> _Work to complete_:
The answer is the line that contains "theorem ite_toInt_lt (a" followed by every later line of the entries below, each repeated exactly, and nothing else.

> _Data provided_:
-- ==== Sys2Proof/Laws/Sequential.lean ====
section
/-! SUPPORT. Laws of what the execute step computes, of words that are no instruction, and of one-at-a-time execution: a whole
instruction there is the memory step and the writeback here. -/

namespace Sys2Proof.Machine

/-! ## Results as numbers and as words -/

theorem ofInt_div_two_pow (a : Word) (k : Nat) : BitVec.ofInt 32 (a.toInt / 2 ^ k) = a.sshiftRight k := by
  have : a.sshiftRight k = BitVec.ofInt 32 (a.toInt >>> k) := rfl
  rw [this, Int.shiftRight_eq_div_pow]; norm_cast

theorem ofNat_mul_two_pow (a : Word) (k : Nat) : BitVec.ofNat 32 (a.toNat * 2 ^ k) = a <<< k := by
  apply BitVec.eq_of_toNat_eq; simp [Nat.shiftLeft_eq]

theorem ofNat_div_two_pow (a : Word) (k : Nat) : BitVec.ofNat 32 (a.toNat / 2 ^ k) = a >>> k := by
  apply BitVec.eq_of_toNat_eq; simp [Nat.shiftRight_eq_div_pow]; exact lt_of_le_of_lt (Nat.div_le_self _ _) a.isLt

theorem ofInt_add_toInt (a b : Word) : BitVec.ofInt 32 (a.toInt + b.toInt) = a + b := by apply BitVec.eq_of_toInt_eq; simp

theorem ofInt_toNat_add_toInt (a b : Word) : BitVec.ofInt 32 (a.toNat + b.toInt) = a + b := by
  rw [BitVec.ofInt_add, BitVec.ofInt_toInt]; congr 1; apply BitVec.eq_of_toNat_eq; simp

theorem ofInt_sub_toInt (a b : Word) : BitVec.ofInt 32 (a.toInt - b.toInt) = a - b := by apply BitVec.eq_of_toInt_eq; simp

theorem ofNat_add_toNat (a b : Word) : BitVec.ofNat 32 (a.toNat + b.toNat) = a + b := (BitVec.add_def a b).symm

theorem shiftAmount_eq (b : Word) : shiftAmount b = b.toNat % 32 := by
  unfold shiftAmount; rw [BitVec.extractLsb'_toNat]; rfl

theorem ite_toInt_lt (a b : Word) : (if a.toInt < b.toInt then (1 : Word) else 0) = boolWord (lessSigned a b) := by
  simp [boolWord, lessSigned]

theorem ite_toNat_lt (a b : Word) : (if a.toNat < b.toNat then (1 : Word) else 0) = boolWord (lessUnsigned a b) := by
  simp [boolWord, lessUnsigned]

theorem bne_eq_decide_ne (a b : Word) : (a != b) = decide (a ≠ b) := by
  by_cases h : a = b
  · subst h; simp
  · simp [h]

theorem sext_byte (x : Byte) : sext 8 (x.setWidth 32) = x.signExtend 32 := by
  unfold sext
  rw [show (x.setWidth 32).setWidth 8 = x by simp]

theorem sext_half (x : BitVec 16) : sext 16 (x.setWidth 32) = x.signExtend 32 := by
  unfold sext
  rw [show (x.setWidth 32).setWidth 16 = x by simp]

> _Written answer_:
theorem ite_toInt_lt (a b : Word) : (if a.toInt < b.toInt then (1 : Word) else 0) = boolWord (lessSigned a b) := by
  simp [boolWord, lessSigned]

theorem ite_toNat_lt (a b : Word) : (if a.toNat < b.toNat then (1 : Word) else 0) = boolWord (lessUnsigned a b) := by
  simp [boolWord, lessUnsigned]

theorem bne_eq_decide_ne (a b : Word) : (a != b) = decide (a ≠ b) := by
  by_cases h : a = b
  · subst h; simp
  · simp [h]

theorem sext_byte (x : Byte) : sext 8 (x.setWidth 32) = x.signExtend 32 := by
  unfold sext
  rw [show (x.setWidth 32).setWidth 8 = x by simp]

theorem sext_half (x : BitVec 16) : sext 16 (x.setWidth 32) = x.signExtend 32 := by
  unfold sext
  rw [show (x.setWidth 32).setWidth 16 = x by simp]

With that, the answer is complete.